Waking up with the Kings: November 20

The LA Kings won two games on a three-game trip by winning the way they often have to: without scoring. They scored once in 65 minutes in Chicago and won, and once with a goalie in the crease in St. Louis and won. This was because Cal Petersen was excellent and furthered a very promising trend. It’s bringing back memories of the first several Martin Jones starts; considering Jones’ performance raised contextual references of Frank “Mr. Zero” Brimsek, this is, obviously, a good thing.
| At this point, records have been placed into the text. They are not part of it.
theorem State.cmdCalRun_kept {cmds : List Instr} {s : State} (h : s.Kept cmds) :
    (State.cmdCalRun s).Kept cmds := by
  delta State.cmdCalRun
  repeat' first
    | with_reducible assumption | lift_lets -underBinder
      | (intro x; refine State.kept_cut cmds x ?_ fun _ => ?_; rotate_left; clear_value x; rotate_left; subst x)
      | with_reducible apply State.modLink_kept | with_reducible apply State.each_kept
      | with_reducible apply State.icqPass_kept | with_reducible apply State.finishPending_kept
      | with_reducible apply State.endPending_kept | with_reducible apply State.checked_kept
      | (refine State.Keeps.mk fun _ _ => ?_) | with_reducible apply State.kept_ite | (intro x; clear_value x)
      | intro x | split

theorem execCalRun_kept {cmds : List Instr} {s : State} (h : s.Kept cmds) :
    Res.Ok (State.Kept cmds) (execCalRun s) := by
  delta execCalRun
  repeat' first
    | with_reducible assumption | with_reducible apply Res.ok_next | with_reducible apply State.doorbell_kept
      | with_reducible apply State.cmdCalRun_kept | (refine State.Keeps.mk fun _ _ => ?_) | intro x

theorem State.cmdLinkRead_kept {cmds : List Instr} {s : State} (h : s.Kept cmds) :
    (State.cmdLinkRead s).Kept cmds := by
  delta State.cmdLinkRead
  repeat' first
    | with_reducible assumption
      | (intro x; refine State.kept_cut cmds x ?_ fun _ => ?_; rotate_left; clear_value x; rotate_left; subst x)
      | with_reducible apply State.finish_kept | with_reducible apply State.checked_kept
      | (refine State.Keeps.mk fun _ _ => ?_) | intro x

theorem execLinkRead_kept {cmds : List Instr} {s : State} (h : s.Kept cmds) :
    Res.Ok (State.Kept cmds) (execLinkRead s) := by
  delta execLinkRead
  repeat' first
    | with_reducible assumption | with_reducible apply Res.ok_next | with_reducible apply State.doorbell_kept
      | with_reducible apply State.cmdLinkRead_kept | (refine State.Keeps.mk fun _ _ => ?_) | intro x

theorem State.cmdMigrate_kept {cmds : List Instr} {s : State} (h : s.Kept cmds) :
    (State.cmdMigrate s).Kept cmds := by
  delta State.cmdMigrate
  repeat' first
    | with_reducible assumption | lift_lets -underBinder
      | (intro x; refine State.kept_cut cmds x ?_ fun _ => ?_; rotate_left; clear_value x; rotate_left; subst x)
      | with_reducible apply State.modStk_kept | with_reducible apply State.finishPending_kept
      | with_reducible apply State.checked_kept | (refine State.Keeps.mk fun _ _ => ?_) | (intro x; clear_value x)
      | intro x

theorem execMigrate_kept {cmds : List Instr} {s : State} (h : s.Kept cmds) :
    Res.Ok (State.Kept cmds) (execMigrate s) := by
  delta execMigrate
  repeat' first
    | with_reducible assumption | with_reducible apply Res.ok_next | with_reducible apply State.doorbell_kept
      | with_reducible apply State.cmdMigrate_kept | (refine State.Keeps.mk fun _ _ => ?_) | intro x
Through his first three starts, Jones was 3-0-0 with two shutouts, a 0.65 goals-against average and a .973 save percentage, and through Petersen’s first three starts, he’s 2-1-0 with one shutout, a 1.64 GAA and a .955 Sv%. Both won their first starts in entertaining shootouts, stopping at least three Hall of Famers combined in Teemu Selanne, Jonathan Toews and Patrick Kane and perhaps one or two more. Both are unflappable, Petersen maybe even more so than the highly composed Jones. There’s so little wasted movement; through these first four games, he’s squared himself to the shooter and offered little net with which to work. And, like the goalie who split time with Jones, it does seem as though he could be Ben Scrivens’ little brother, even though their styles in net are radically different. There’s little for this team to hang its hat on through the first six weeks of the season, but if we’re talking goaltending futures, the team is sitting just fine.

Joe Puetz/NHLI

Before having to hold on at the end, Los Angeles played a sturdy 40 minutes in a game that won’t win any beauty pageants. There’s no reason to find great fault when you’re scoreless after one on the road, and despite a second period in which St. Louis strung together several blitzkrieg shifts that pinned their opponents back in their end – credit Jeff Carter for two excellent touches on a pair of net-bound pucks that ended some developing scoring chances – the visitors were the better team through two periods and again banked on a terrific performance from the Adrian Kempe line that produced not just a possession discrepancy but also the game-winning goal. If we’re talking individual performances, it’s also important to acknowledge Derek Forbort, who had a terror of a game Saturday in Nashville before responding with a nearly 27-minute performance during a shutout Monday night. It was a strong bounce-back game for Forbort, whose 29 shifts tied for the second most on the team. Jake Muzzin, on the ice for the Matt Luff goal and in the final minute while the team was protecting its lead, issued a game-high six hits and registered two blocked shots (and also endured a giveaway that led to his minor penalty in the third), furthering a confident and physical month-long run in which he’s been Los Angeles’ best skater on most nights. He has the lowest percentage of offensive zone starts among regular L.A. defensemen and leads them all in raw possession ratings. It’s a good thing Kings coaches don’t base their decisions on Twitter consensus.

Tim Spyers/Icon Sportswire

They’re still in 31st place. Time to make hay. Really, the alarm clock for haymaking has been going off for a month. The general consensus is that if you’re as far out as the Kings are by Thanksgiving, it’s time to plan golf outings rather than first round hotel reservations, but the general consensus ain’t seen nothing like the 2018-19 Pacific Division. (Nods at you, Southeast Division.) They’re in the midst of nine straight games against Western foes, four of whom were or are against teams that have already made a coaching change. If there’s any sort of early spring intrigue to come, this is a critical stretch of the season. The bar is lowering, so the pace they’ll have to maintain the rest of the way isn’t as breakneck as it once seemed. Could 91 points secure a number three spot in the Pacific? That’s probably too low a bar – teams will ultimately separate from the mediocre pack – but the Kings could go 36-22-4 and at least make things more interesting than they have been. But “making things interesting” isn’t what the Kings had stated this season’s objective was, and it would require some otherworldly resuscitation for them to win 36 games the rest of the way, so please ignore these unlikely goatee-stroking theoreticals. Let’s see what transpires from that Vancouver-Edmonton-Vancouver-Edmonton stretch ahead, which comes on the heels of a more daunting Colorado game Wednesday. At the very least, the Kings won a pair of road games that should help build confidence for the upcoming stretch, and it’s good to see Matt Luff do his part to forge his way onto Willie Desjardins’ lineup card.